Im Laufe der Geschichte hat der Staat jedoch neue Möglichkeiten entwickelt, auf die Geldpolitik Einfluss zu nehmen und seine Staatsfinanzierung zu organisieren. Im 17. Jahrhundert entstanden in Holland, Schweden und Großbritannien die ersten Zentralbanken (Bordo 2007). Dies waren meistens private Banken, die das staatliche Monopol innehatten Münzen zu prägen und herauszugeben. Es gab allerdings auch öffentlich Banken, die zentralbankspezifische Funktionen hatten. So ermöglichte die Amsterdamer Wechselbank im frühen 17. Jahrhundert mit der Einführung des Buchgeldes erstmals den Bargeldlosen Verkehr zwischen Banken (Schnabel und Shin 2004). Der Zweck von Zentralbanken war vor allem die Staatsfinanzierung und die Stabilität der Währung, die in Kriegsfällen sehr instabil wurde. Im 19. Jahrhundert wurden Zentralbanken für Staaten außerdem ein wichtiges Instrument zur Regulierung des Bankwesens (Bordo 2007). Der Staat hat im Laufe der Geschichte im Finanzsystem deutlich an Einfluss verloren.

Waren im alten Rom oder im Mittelalter viele Banken der Willkür des Staates ausgesetzt, sind Banken heutzutage multinationale Konzerne, deren Existenz für viele Staaten systemrelevant geworden ist. Dies sieht man insbesondere an der Rettung bestimmter Banken durch Staaten in der Finanzkrise 2008, aber auch der Staatsschuldenkrise in Griechenland, in der Banken als Käufer von Staatsanleihen unverzichtbar geworden sind (Kaiser 2012). Das Geld für die Käufe bekamen die Banken von der europäischen Zentralbank, die die Staatsanleihen nicht selber kaufen darf, aber die Banken mit niedrigsten Zinsen mit Kapital versorgt. Die Europäische Zentralbank nutzte verschiedene Möglichkeiten, damit private Banken Staatsanleihen hoch verschuldeter Staaten kaufen. Dies kann man durchaus als indirekte Form der Zwangsanleihe betrachten, auch wenn die Europäische Zentralbank natürlich nicht so fordernd auftritt, wie der venezianische Staat 1499 und es natürlich nicht als Zwangsanleihe bezeichnen wird.

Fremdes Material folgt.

/-- The marking of the records of a table's rest, with its first records marked already. -/
theorem State.mark_foldl (group circuit : Nat) (l : Tab CallRecord) : ∀ (s : State) (done : Tab CallRecord),
    s.calls = done ++ l → Tab.wf s.calls → s.counters.disputed ≤ Config.counterMax →
    l.foldl (fun s p => if p.2.names group circuit then s.markReleased p.1 else s) s =
      { s with
        calls := done ++ l.map fun p => (p.1, p.2.markedFor group circuit)
        counters := { s.counters with
          disputed := min (s.counters.disputed + l.countP fun p => p.2.names group circuit && !p.2.disputed)
            Config.counterMax } } := by
  induction l with
  | nil =>
    intro s done hcalls _ hmax
    have hmin : min (s.counters.disputed + 0) Config.counterMax = s.counters.disputed := min_eq_left hmax
    simp only [List.foldl_nil, List.map_nil, List.countP_nil, ← hcalls, hmin]
  | cons p l ih =>
    intro s done hcalls hw hmax
    obtain ⟨r, rec⟩ := p
    rw [List.foldl_cons, List.map_cons, List.append_cons]
    cases hnames : rec.names group circuit with
    | false =>
      have hsame : rec.markedFor group circuit = rec := by simp [CallRecord.markedFor, hnames]
      rw [if_neg Bool.false_ne_true, ih s (done ++ [(r, rec)]) (by rw [hcalls, List.append_cons]) hw hmax, hsame,
        List.countP_cons_of_neg (by simp [hnames])]
    | true =>
      have hmarked : rec.markedFor group circuit = { rec with disputed := true, retaken := false } := by
        simp [CallRecord.markedFor, hnames]
      rw [hcalls] at hw
      have hfind : Tab.find s.calls r = some rec := hcalls ▸ Tab.find_of_mem hw (by simp)
      have hput : Tab.put s.calls r { rec with disputed := true, retaken := false } =
          (done ++ [(r, rec.markedFor group circuit)]) ++ l := by
        rw [hcalls, Tab.put_append_cons hw, hmarked, List.append_cons]
      have hw' : Tab.wf (Tab.put s.calls r { rec with disputed := true, retaken := false }) :=
        Tab.wf_put (hcalls ▸ hw) _ _
      rw [if_pos rfl]
      cases hd : rec.disputed with
      | true =>
        have hstep : s.markReleased r = { s with calls := (done ++ [(r, rec.markedFor group circuit)]) ++ l } := by
          simp only [State.markReleased, hfind, hd, if_true, State.putRecord, hput]
        rw [hput] at hw'
        rw [hstep, ih { s with calls := _ } _ rfl hw' hmax, List.countP_cons_of_neg (by simp [hd])]
      | false =>
        have hstep : s.markReleased r =
            { s with
              calls := (done ++ [(r, rec.markedFor group circuit)]) ++ l, counters := s.counters.bump .disputed } := by
          simp only [State.markReleased, hfind, hd, State.putRecord, hput]
          rfl
        have hmax' : (s.counters.bump .disputed).disputed ≤ Config.counterMax := min_le_right _ _
        rw [hput] at hw'
        rw [hstep, ih { s with calls := _, counters := s.counters.bump .disputed } _ rfl hw' hmax',
            Counters.bump_disputed,
          List.countP_cons_of_pos (by simp [hd, hnames])]
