-- ==== Sys2Proof/Machine/Quota.lean ====
section
/-! DEFINITION. The Quota Monitor's evaluation (R100, R101), the soft list (R102), the grace walk (R103), and the Charge
Engine's changes of usage and reservation (R72 to R82) with what they hand to the Quota Monitor (R77). -/

namespace Sys2Proof.Machine

/-! ### Evaluation -/

/-- The soft list after a subject's state went from `old` to `new` (R101, R102). -/
def softListAfter (sub : Subject) (old new : QuotaState) (l : List Subject) : List Subject :=
  if old = .soft then l.filter (· ≠ sub) else if new = .soft then l ++ [sub] else l

/-- A change of a subject's quota state is reported to the ET when the subject passes between blocked and unblocked (R101). -/
def reportBlocking (sub : Subject) (old new : QuotaState) (s : State) : State :=
  if old.blocked = new.blocked then s else if new.blocked then enforceBlock sub s else enforceUnblock sub s

/-- The comparator is run for a subject (R100, R101). Of the three things that follow a change, the soft list comes first,
then enforcement, then the notice (log 7). -/
def evaluate (cause : QuotaCause) (sub : Subject) (s : State) : State :=
  let a := acct s sub
  let new := nextState a
  if new = a.state then s
  else
    let s1 := setAcct sub { a with state := new } s
    let s2 := { s1 with qm := { s1.qm with softList := softListAfter sub a.state new s1.qm.softList } }
    notify (subjectNotice sub) (.quotaState sub a.state new (loadOf a) (s16Of a) (h16Of a) a.grace cause (now s))
      (reportBlocking sub a.state new s2)

/-- A group, if there is one, is evaluated. -/
def evaluateGroup (cause : QuotaCause) (g : Option Nat) (s : State) : State :=
  match g with
  | none => s
  | some i => evaluate cause (.group i) s

/-- A principal and its group are handed to the Quota Monitor (R77), the principal first (log 49). -/
def evaluateBoth (cause : QuotaCause) (p : Nat) (s : State) : State :=
  evaluateGroup cause (principal s p).group (evaluate cause (.principal p) s)

/-- One subject of the grace walk: its grace falls by one, and at 0 it is evaluated (R103). -/
def graceTick (s : State) (sub : Subject) : State :=
  let a := acct s sub
  let s1 := setAcct sub { a with grace := a.grace - 1 } s
  if a.grace - 1 = 0 then evaluate .graceExpired sub s1 else s1

/-- The grace walk over the soft list as it stands (R103). -/
def graceWalk (s : State) : State := s.qm.softList.foldl graceTick s

/-! ### Amounts -/

/-- A group's account is changed, if there is a group. -/
def onGroup (g : Option Nat) (f : Account → Account) (s : State) : State :=
  match g with
  | none => s
  | some i => setGroupRec i { group s i with acct := f (group s i).acct } s

/-- A principal's account is changed. -/
def onPrincipal (p : Nat) (f : Account → Account) (s : State) : State :=
  setPrincipal p { principal s p with acct := f (principal s p).acct } s

/-- A principal's last charge outcome is replaced (R76). -/
def setOutcome (p : Nat) (o : ChargeOutcome) (s : State) : State := setPrincipal p { principal s p with outcome := o } s

/-- Usage rises by `a`. -/
def usageUp (a : Nat) (x : Account) : Account := { x with usage := x.usage + a }
/-- Usage falls by `a`. -/
def usageDown (a : Nat) (x : Account) : Account := { x with usage := x.usage - a }
/-- Reservation rises by `r`. -/
def reserveUp (r : Nat) (x : Account) : Account := { x with reservation := x.reservation + r }
/-- Reservation falls by `r`. -/
def reserveDown (r : Nat) (x : Account) : Account := { x with reservation := x.reservation - r }

/-- An addition of charge `c` to a principal; its group receives the amount added (R73, R76). -/
def addCharge (p c : Nat) (s : State) : State :=
  let r := principal s p
  let u := r.acct.usage
  onGroup r.group (usageUp (addedAmount u c))
    (setPrincipal p { r with acct := { r.acct with usage := addUsage u c }, outcome := addOutcome u c } s)

/-- A subtraction of charge `c` from a principal; its group receives the amount subtracted (R74, R76). -/
def subCharge (p c : Nat) (s : State) : State :=
  let r := principal s p
  let u := r.acct.usage
  onGroup r.group (usageDown (takenAmount u c))
    (setPrincipal p { r with acct := { r.acct with usage := u - takenAmount u c }, outcome := subOutcome u c } s)

/-! ### Reservation -/

/-- A change of reservation of a principal and its group (R78, R79). -/
def changeReservation (f : Account → Account) (p : Nat) (s : State) : State :=
  onGroup (principal s p).group f (onPrincipal p f s)

/-- Reserve `r` for a principal (R78). -/
def reserve (p r : Nat) (s : State) : State := evaluateBoth .reservation p (changeReservation (reserveUp r) p s)

/-- Release `r` of a principal's reservation; a release of 0 releases nothing (R78, R159). -/
def release (p r : Nat) (s : State) : State :=
  if r = 0 then s else evaluateBoth .reservation p (changeReservation (reserveDown r) p s)

/-- A tagged ALLOC of charge `c` converts reservation when its job charges the principal (R79). -/
def convert (tag p c : Nat) (s : State) : State :=
  match restoreJob s tag with
  | none => s
  | some j =>
    if j.principal = p then
      let v := min c j.remaining
      changeReservation (reserveDown v) p (setRestoreJob tag { j with remaining := j.remaining - v } s)
    else s

/-! ### Charges of records -/

/-- ALLOC of charge `c` with restoreTag `tag` (R72, R79). -/
def chargeAlloc (tag p c : Nat) (s : State) : State := evaluateBoth .charge p (addCharge p c (convert tag p c s))

/-- FREE of charge `c` (R72, R74). -/
def chargeFree (p c : Nat) (s : State) : State := evaluateBoth .charge p (subCharge p c s)

/-- MOVE of charge `c`: one charge with two sides (R75). Between one principal and itself nothing moves, and its outcome
becomes the empty set. Two sides of one group are one subject to evaluate (log 43); the from side and its group are
evaluated before the to side and its group (log 49). -/
def chargeMove (p q c : Nat) (s : State) : State :=
  if p = q then evaluate .charge (.principal p) (setOutcome p ChargeOutcome.empty s)
  else
    let s1 := addCharge q c (subCharge p c s)
    let g := (principal s p).group
    let h := (principal s q).group
    let s2 := evaluate .charge (.principal q) (evaluateGroup .charge g (evaluate .charge (.principal p) s1))
    if h = g then s2 else evaluateGroup .charge h s2

/-! ### Transfers and loaded usage -/

/-- A group's uPrev follows a move of usage, floored at 0 (R81, R82). -/
def uPrevBy (d : Int) (x : Account) : Account := { x with trend := { x.trend with uPrev := ((x.trend.uPrev : Int) + d).toNat } }

/-- A group's usage changes by a signed amount (R82). -/
def usageBy (d : Int) (x : Account) : Account := { x with usage := ((x.usage : Int) + d).toNat }

/-- A group's member count changes (R91). -/
def onMembers (g : Option Nat) (f : Nat → Nat) (s : State) : State :=
  match g with
  | none => s
  | some i => setGroupRec i { group s i with members := f (group s i).members } s

/-- SET_GROUP moves a principal's usage and reservation between groups, with the uPrev values, and the member counts
(R81, R94). -/
def moveGroup (p : Nat) (new : Option Nat) (s : State) : State :=
  let r := principal s p
  let u := r.acct.usage
  let v := r.acct.reservation
  let leave (x : Account) : Account := uPrevBy (-(u : Int)) (reserveDown v (usageDown u x))
  let join (x : Account) : Account := uPrevBy (u : Int) (reserveUp v (usageUp u x))
  let s1 := setPrincipal p { r with group := new } s
  let s2 := onMembers r.group (· - 1) (onGroup r.group leave s1)
  onMembers new (· + 1) (onGroup new join s2)

/-- LOAD_USAGE's arithmetic (R82): principal 0 keeps its trend fields. -/
def loadUsage (p blocks : Nat) (s : State) : State :=
  let r := principal s p
  let new := blocks * 16
  let d : Int := (new : Int) - (r.acct.usage : Int)
  let trend := if p = 0 then r.acct.trend else { r.acct.trend with uPrev := new }
  onGroup r.group (fun x => uPrevBy d (usageBy d x))
    (setPrincipal p { r with acct := { r.acct with usage := new, trend := trend } } s)

end Sys2Proof.Machine
end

Auch Staaten sind voneinander stärker abhängig geworden. Durch ein immer globaleres Wirtschaftsleben können Staatspleiten oder Bankenpleiten die wirtschaftliche Situation in anderen Staaten enorm beeinflussen. Protektionistische Isolation, wie sie bedingt in der Antike und in der absolutistischen Neuzeit gewollt war, bietet heute keine wirtschaftspolitische Alternative mehr. Die Rolle des Staates im Finanzsystem ist damit eine ganz andere als in früheren Zeitaltern. Die Akteure des Finanzsystems lassen sich vom Staat deutlich schwerer kontrollieren, als es früher der Fall war. Insbesondere die zunehmende Multinationalität macht die Kontrolle für den einzelnen Staat schwerer. Insofern müssen Staaten in Zukunft viel enger zusammenarbeiten, um von der neuen Komplexität des Finanzsystems zu profitieren.